▸ **Information shown**
-- ==== Sys2Proof/Certificates/Slice0/Obligations.lean ====
section
/-! DEFINITION. The statements for the provers, from the numbered rules of spec/. -/

open Sys2Proof Sys2Proof.Machine

/-! ### Encoding -/

/-- 30_encoding.md R80 to R90: a word decodes to a command exactly when the command is well formed and the word is its
encoding; so no two words are one command, no word is two, and every other word is rejected. -/
def Obligations.DecodeIffEncode : Prop :=
  ∀ (v : Word) (i : Instr), decode v = .ok i ↔ (i.WellFormed ∧ encode i = v)

/-- 30_encoding.md R86, R87, R88 and 60_exceptions.md R201: which words are illegal, by name, and that such a word is
rejected with ILLEGAL. -/
def Obligations.IllegalWords : Prop :=
  ∀ (v : Word) (b : Block), b.err = .noError →
    let opc := v.toNat % 256
    let low := v.toNat < 2 ^ 16
    (2 ^ 16 ≤ v.toNat → decode v = .error .reservedBits) ∧
    (low → opc ∉ [0x01, 0x02, 0x03, 0x04, 0x05, 0x11, 0x12, 0x13, 0x14, 0x15, 0x21, 0x22] →
      decode v = .error .reservedOpcode) ∧
    (low → opc ∈ [0x01, 0x03, 0x04, 0x05, 0x11, 0x13, 0x15, 0x21, 0x22] → v.toNat / 256 ≠ 0 →
      decode v = .error .countNotZero) ∧
    (low → opc ∈ [0x02, 0x12, 0x14] → 64 < v.toNat / 256 → decode v = .error .countTooLarge) ∧
    (∀ e, decode v = .error e → presentCommand v b = { b with err := .illegal, done := true })

/-- 30_encoding.md R98: the encoding examples. -/
def Obligations.EncodingExamples : Prop :=
  decode 0x00000001 = .ok .shaInit ∧ decode 0x00000302 = .ok (.shaUpdate 3) ∧
  decode 0x00004002 = .ok (.shaUpdate 64) ∧ decode 0x00000002 = .ok (.shaUpdate 0) ∧
  decode 0x00001412 = .ok (.hmacKey 20) ∧ decode 0x00000814 = .ok (.hmacMsg 8) ∧
  decode 0x00000021 = .ok .totpGen ∧ decode 0x00000000 = .error .reservedOpcode ∧
  decode 0x00004102 = .error .countTooLarge ∧ decode 0x00000103 = .error .countNotZero ∧
  decode 0x00010001 = .error .reservedBits ∧ decode 0x00000023 = .error .reservedOpcode

/-- 30_encoding.md R93: every well-formed command has its syntax, and what the syntax names is well formed and assembles
to `opc | (N << 8)`. -/
def Obligations.CommandSyntax : Prop :=
  (∀ i : Instr, i.WellFormed →
    parse i.mnemonic (if i.isNFormat then some i.count.toNat else none) = some i) ∧
  (∀ (m : String) (c : Option Nat) (i : Instr), parse m c = some i →
    i.WellFormed ∧ i.mnemonic = m ∧
    assemble m c = some (BitVec.ofNat 32 (i.opcode.toNat + 256 * i.count.toNat)))

/-! ### The SHA-1 engine -/

/-- 40_sha1.md R102: the round functions and constants of the four phases of rounds. -/
def Obligations.RoundTable : Prop :=
  ∀ (t : Nat) (b c d : Word),
    (t ≤ 19 → roundF t b c d = (b &&& c) ||| (~~~b &&& d) ∧ roundK t = 0x5A827999) ∧
    (20 ≤ t → t ≤ 39 → roundF t b c d = b ^^^ c ^^^ d ∧ roundK t = 0x6ED9EBA1) ∧
    (40 ≤ t → t ≤ 59 → roundF t b c d = (b &&& c) ||| (b &&& d) ||| (c &&& d) ∧ roundK t = 0x8F1BBCDC) ∧
    (60 ≤ t → t ≤ 79 → roundF t b c d = b ^^^ c ^^^ d ∧ roundK t = 0xCA62C1D6)
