/-- The context of M4, before or after "Hi There". -/
def hmacMsgCtx (buf : List Byte) (len : U64) : Context :=
  context .hmsg #v[0x064C662A, 0xCC6ED1B0, 0x6CFA9AB0, 0x042F137F, 0xCEA570EB] buf len key0B

/-- M4. -/
theorem test_hmacMsg_8 :
    (after (.hmacMsg 8) { withCtx (hmacMsgCtx [] 64) with din := din [0x48692054, 0x68657265] }).map (·.ctx)
      = some (hmacMsgCtx [0x48, 0x69, 0x20, 0x54, 0x68, 0x65, 0x72, 0x65] 72) := by decide +kernel

/-- M5, V3: RFC 2202 test case 1. -/
theorem test_hmacFinal :
    (after .hmacFinal (withCtx (hmacMsgCtx [0x48, 0x69, 0x20, 0x54, 0x68, 0x65, 0x72, 0x65] 72))).map
        (fun b => (b.digest, b.ctx.hash.len, b.ctx.keylen, b.ctx.phase))
      = some (#v[0xB6173186, 0x55057264, 0xE28BC0B6, 0xFB378C8E, 0xF146BE00], 84, 0, .idle) := by decide +kernel

/-! ### The TOTP commands -/

/-- T1, V4. -/
theorem test_totpGen_59 :
    (after .totpGen (totpReady 59)).map (fun b => (b.counter, b.digest, b.trunc, b.code, b.codeStr))
      = some (1, digestT1, 0x41397EEA, 94287082, #v[0x39343238, 0x37303832, 0]) := by decide +kernel

/-- T6: a timestamp above 2^32. -/
theorem test_totpGen_20000000000 :
    (after .totpGen (totpReady 20000000000)).map (fun b => (b.counter, b.trunc, b.code))
      = some (0x27BC86AA, 0x575783AA, 65353130) := by decide +kernel

/-- T10. -/
theorem test_totpTrunc_6 :
    (after .totpTrunc { Block.reset with digest := digestT1 }).map (fun b => (b.trunc, b.code, b.codeStr, b.digest))
      = some (0x41397EEA, 287082, #v[0x32383730, 0x38320000, 0], digestT1) := by decide +kernel

/-- T14: nine digits, zero padding. -/
theorem test_totpTrunc_9 :
    (after .totpTrunc { Block.reset with digest := digestT1, digits := 9 }).map (fun b => (b.code, b.codeStr))
      = some (94287082, #v[0x30393432, 0x38373038, 0x32000000]) := by decide +kernel

/-! ### Decode errors (E), through a write to CMD; the STATUS read after it -/

/-- STATUS after a write, with BUSY = 0. -/
def statusAfter (r : Reg) (v : Word) (b : Block) : Word := statusWord (writeReg r v b) default

theorem test_E1_illegal_zero : statusAfter .cmd 0x00000000 Block.reset = 0x00000012 := by decide
theorem test_E2_illegal_first : statusAfter .cmd 0x00000103 Block.reset = 0x00000012 := by decide
theorem test_E6_sequence : statusAfter .cmd 0x00000302 Block.reset = 0x00000022 := by decide
theorem test_E7_sticky : statusAfter .cmd 0x00000302 { Block.reset with err := .illegal } = 0x00000012 := by decide
theorem test_E9_errclr : statusAfter .ctrl 2 { Block.reset with err := .illegal } = 0x00000000 := by decide
theorem test_E15_irq : statusAfter .cmd 0x00000000 { Block.reset with irqEn := true } = 0x00000016 := by decide
theorem test_T19_digits_before_interval :
    statusAfter .cmd 0x21 { withCtx (context .hkey sha1IV [] 0 []) with digits := 0, interval := 0 } = 0x00000232 := by
  decide +kernel
theorem test_T20_interval :
    statusAfter .cmd 0x21 { withCtx (context .hkey sha1IV [] 0 []) with interval := 0 } = 0x00000242 := by decide +kernel
theorem test_T21_digits_10 : statusAfter .cmd 0x22 { Block.reset with digits := 10 } = 0x00000032 := by decide
theorem test_M16_key_after_start :
    statusAfter .cmd 0x00000112 (withCtx (hmacMsgCtx [] 64)) = 0x00000322 := by decide +kernel
/-- E16: LEN = LMAX − 2 and three more bytes; with LMAX − 3 they fit. -/
theorem test_E16_length :
    statusAfter .cmd 0x302 (withCtx (context .sha sha1IV (List.replicate 61 0) 0x1FFFFFFFFFFFFFFD [])) = 0x003D0162 ∧
    (writeReg .cmd 0x302 (withCtx (context .sha sha1IV (List.replicate 60 0) 0x1FFFFFFFFFFFFFFC []))).pending
      = some 0x302 := by decide +kernel
theorem test_accept_pending : (writeReg .cmd 0x1 Block.reset).pending = some 0x1 := by decide
theorem test_E11_busy_write :
    (writeReg (.din 0) 5 busy).din = Block.reset.din ∧ (writeReg (.din 0) 5 busy).err = .busy := by decide
theorem test_E13_abort : writeReg .ctrl 1 busy = Block.reset := by decide

/-! ### Bus (B), one step -/

/-- The word a read of the reset block returns. -/
def readReset (off : BitVec 8) : Word := readReg (regAt off) Block.reset default

theorem test_B1_id : readReset 0xC0 = 0x53484131 := by decide
theorem test_B2_cmd : readReset 0x08 = 0 := by decide
theorem test_B3_reserved : readReset 0x94 = 0 ∧ readReset 0xB4 = 0 ∧ readReset 0xFC = 0 := by decide
theorem test_B4_bus_error :
    faultOf (step (machine Block.reset [.host (.write 0x40 8 5)])) = some (.busError Block.reset) ∧
    faultOf (step (machine Block.reset [.host (.read 0x42 32)])) = some (.busError Block.reset) := by decide
theorem test_B5_read_only : writeReg (.digest 0) 0x12345678 Block.reset = Block.reset := by decide
theorem test_B6_reset_reads : readReset 0x0C = 6 ∧ readReset 0x10 = 30 ∧ readReset 0xA0 = 0x67452301 := by decide
theorem test_B7_cfg : readReg .cfg (writeReg .cfg 0xFFFFFFFF Block.reset) default = 0xF := by decide
theorem test_B8_ts :
    blockOf (step (machine { Block.reset with ts := 0x400000000 } [.host (.write 0x14 32 0xA817C800)]))
      = some { Block.reset with ts := 20000000000 } := by decide
theorem test_host_read_step :
    (match step (machine Block.reset [.host (.read 0x10 32)]) with
      | .next t => t.lastRead
      | _ => none) = some 30 := by decide
theorem test_withFetchWord_hmacInit :
    (blockOf (step (State.reset.withFetchWord 32 0x11))).map (fun b => (b.ctx.phase, b.pending, b.done))
      = some (.hkey, none, true) := by decide
theorem test_withFetchWord_totpTrunc :
    (blockOf (step (State.reset.withFetchWord 8 0x22))).map (fun b => (b.trunc, b.code, b.codeStr))
      = some (0, 0, #v[0x30303030, 0x30300000, 0]) := by decide +kernel

/-! ### Datapath, timing, host programs, platform -/

/-- 40_sha1.md R119: a loop of two rounds per clock. -/
theorem test_datapath_iterative :
    compressBy (.iterative 2) sha1IV abcBlock
      = some #v[0xA9993E36, 0x4706816A, 0xBA3E2571, 0x7850C26C, 0x9CD0D89D] := by decide +kernel
/-- S15 and S13: the counts of compressions. -/
theorem test_counts :
    compressions .shaFinal (withCtx (context .sha sha1IV (List.replicate 56 0) 120 [])) = 2 ∧
    compressions (.shaUpdate 64) (withCtx (context .sha sha1IV [] 0 [])) = 1 := by decide +kernel
/-- P1: the bus writes of SHA1_HASH "abc" (with no poll that finds BUSY = 1). -/
theorem test_sha1Hash_writes :
    (sha1Hash 0 [0x61, 0x62, 0x63]).take 8
      = [.host (.write 0x08 32 0x1), .engine, .host (.read 0x04 32), .host (.write 0x40 32 0x61626300),
         .host (.write 0x08 32 0x302), .engine, .host (.read 0x04 32), .host (.write 0x08 32 0x3)] := by decide +kernel
/-- 20_memory.md R60: the second window's CMD. -/
theorem test_route :
    Platform.route [{ page := 1, state := State.reset }, { page := 7, state := State.reset }] 0x708 = some (1, 0x08) := by
  decide

/-! ### Witnesses: for every statement with hypotheses, concrete cases that meet them, at the bounds of each clause -/

theorem witness_IllegalWords :
    Block.reset.err = .noError ∧ 2 ^ 16 ≤ (0x00010000 : Word).toNat ∧
    ((0x0000FF06 : Word).toNat < 2 ^ 16 ∧ (0x0000FF06 : Word).toNat % 256
      ∉ [0x01, 0x02, 0x03, 0x04, 0x05, 0x11, 0x12, 0x13, 0x14, 0x15, 0x21, 0x22]) ∧
    ((0x00000122 : Word).toNat < 2 ^ 16 ∧ (0x00000122 : Word).toNat % 256
      ∈ [0x01, 0x03, 0x04, 0x05, 0x11, 0x13, 0x15, 0x21, 0x22] ∧ (0x00000122 : Word).toNat / 256 ≠ 0) ∧
    ((0x00004114 : Word).toNat < 2 ^ 16 ∧ (0x00004114 : Word).toNat % 256 ∈ [0x02, 0x12, 0x14] ∧
      64 < (0x00004114 : Word).toNat / 256) ∧
    decode 0x00000000 = .error .reservedOpcode :=
  ⟨rfl, by decide, by decide, by decide, by decide, rfl⟩

theorem witness_CommandSyntax :
    (Instr.hmacMsg 64).WellFormed ∧ Instr.totpTrunc.WellFormed ∧ parse "HMAC_MSG" (some 64) = some (.hmacMsg 64) ∧
    parse "TOTP_TRUNC" none = some .totpTrunc := by decide

theorem witness_RoundTable :
    (0 ≤ 19 ∧ 19 ≤ 19) ∧ (20 ≤ 20 ∧ 39 ≤ 39) ∧ (40 ≤ 40 ∧ 59 ≤ 59) ∧ (60 ≤ 60 ∧ 79 ≤ 79) := by decide

theorem witness_ScheduleRecurrence : 0 < 16 ∧ 15 < 16 ∧ (16 ≤ 16 ∧ 16 < 80) ∧ (16 ≤ 79 ∧ 79 < 80) := by decide

/-- The working variables of the rounds exist for every chaining state and block. -/
theorem witness_CompressIsEightyRounds :
    ∃ vs : Nat → Vars, vs 0 = Vars.start sha1IV ∧
      ∀ t, t < 80 → vs (t + 1) =
        { a := rotl (vs t).a 5 + roundF t (vs t).b (vs t).c (vs t).d + (vs t).e + roundK t
            + (schedule abcBlock).getD t 0
          b := (vs t).a
          c := rotl (vs t).b 30
          d := (vs t).c
          e := (vs t).d } :=
  ⟨fun n => Nat.rec (Vars.start sha1IV) (fun t v => round t ((schedule abcBlock).getD t 0) v) n, rfl, fun _ _ => rfl⟩

theorem witness_DatapathsComputeCompress :
    (RoundStyle.iterative 1).ok = true ∧ (RoundStyle.iterative 80).ok = true ∧ RoundStyle.pipeline80.ok = true ∧
    (RoundStyle.iterative 3).ok = false := by decide

theorem witness_StreamingLaw : ([[0x61], [], [0x62, 0x63]] : List (List Byte)).flatten.length ≤ Config.lmax := by decide

/-- The empty message, a piece of no bytes, and a full piece. -/
theorem witness_StreamingLaw_commands :
    (piecesOk [] = true ∧ (piecesBytes []).length ≤ Config.lmax) ∧
    (let ms : List Piece := [{ din := din [], count := 0 }, { din := din [0x61626364], count := 64 }]
     piecesOk ms = true ∧ (piecesBytes ms).length ≤ Config.lmax) := by decide +kernel

/-- Two contexts that differ in the first byte beyond BUFCNT. -/
theorem witness_BufferTailIsMeaningless :
    let c := hashCtx sha1IV [0x61] 1
    let c' : HashCtx := { c with buf := c.buf.set 1 0xFF }
    c ≠ c' ∧ c.h = c'.h ∧ c.bufcnt = c'.bufcnt ∧ c.len = c'.len ∧
      ∀ k : Fin 64, k.val < c.bufcnt.val → c.buf[k] = c'.buf[k] := by decide +kernel

theorem witness_AbsorbWithoutFill :
    let s := machine (withCtx (context .sha sha1IV (List.replicate 63 0x61) 63 [])) []
    s.block.ctx.hash.bufcnt.val + (0 : Byte).toNat < 64 ∧
    Block.reset.ctx.hash.bufcnt.val + (63 : Byte).toNat < 64 := by decide +kernel

theorem witness_AbsorbWithFill :
    let s := machine (withCtx (context .hmsg sha1IV (List.replicate 63 0x61) 127 key0B)) []
    ((1 : Byte).toNat ≤ 64 ∧ 64 ≤ s.block.ctx.hash.bufcnt.val + (1 : Byte).toNat) ∧
    ((64 : Byte).toNat ≤ 64 ∧ 64 ≤ s.block.ctx.hash.bufcnt.val + (64 : Byte).toNat) ∧
    64 ≤ Block.reset.ctx.hash.bufcnt.val + (64 : Byte).toNat := by decide +kernel

theorem witness_ShaFinalPadsAndOutputs :
    (context .sha sha1IV [] 64 []).hash.bufcnt.val ≤ 55 ∧
    (context .sha sha1IV (List.replicate 55 0) 55 []).hash.bufcnt.val ≤ 55 ∧
    56 ≤ (context .sha sha1IV (List.replicate 56 0) 56 []).hash.bufcnt.val ∧
    56 ≤ (context .sha sha1IV (List.replicate 63 0) 63 []).hash.bufcnt.val := by decide +kernel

▸ **Work request**
All lines in the listing above from the line containing "(t : Nat) (b" to the line containing "TOTP commands -/", inclusive, should be retyped exactly; no other lines should appear.

▸ **Response to the task**
  ∀ (t : Nat) (b c d : Word),
    (t ≤ 19 → roundF t b c d = (b &&& c) ||| (~~~b &&& d) ∧ roundK t = 0x5A827999) ∧
    (20 ≤ t → t ≤ 39 → roundF t b c d = b ^^^ c ^^^ d ∧ roundK t = 0x6ED9EBA1) ∧
    (40 ≤ t → t ≤ 59 → roundF t b c d = (b &&& c) ||| (b &&& d) ||| (c &&& d) ∧ roundK t = 0x8F1BBCDC) ∧
    (60 ≤ t → t ≤ 79 → roundF t b c d = b ^^^ c ^^^ d ∧ roundK t = 0xCA62C1D6)
/-- The context of M4, before or after "Hi There". -/
def hmacMsgCtx (buf : List Byte) (len : U64) : Context :=
  context .hmsg #v[0x064C662A, 0xCC6ED1B0, 0x6CFA9AB0, 0x042F137F, 0xCEA570EB] buf len key0B

/-- M4. -/
theorem test_hmacMsg_8 :
    (after (.hmacMsg 8) { withCtx (hmacMsgCtx [] 64) with din := din [0x48692054, 0x68657265] }).map (·.ctx)
      = some (hmacMsgCtx [0x48, 0x69, 0x20, 0x54, 0x68, 0x65, 0x72, 0x65] 72) := by decide +kernel

/-- M5, V3: RFC 2202 test case 1. -/
theorem test_hmacFinal :
    (after .hmacFinal (withCtx (hmacMsgCtx [0x48, 0x69, 0x20, 0x54, 0x68, 0x65, 0x72, 0x65] 72))).map
        (fun b => (b.digest, b.ctx.hash.len, b.ctx.keylen, b.ctx.phase))
      = some (#v[0xB6173186, 0x55057264, 0xE28BC0B6, 0xFB378C8E, 0xF146BE00], 84, 0, .idle) := by decide +kernel

/-! ### The TOTP commands -/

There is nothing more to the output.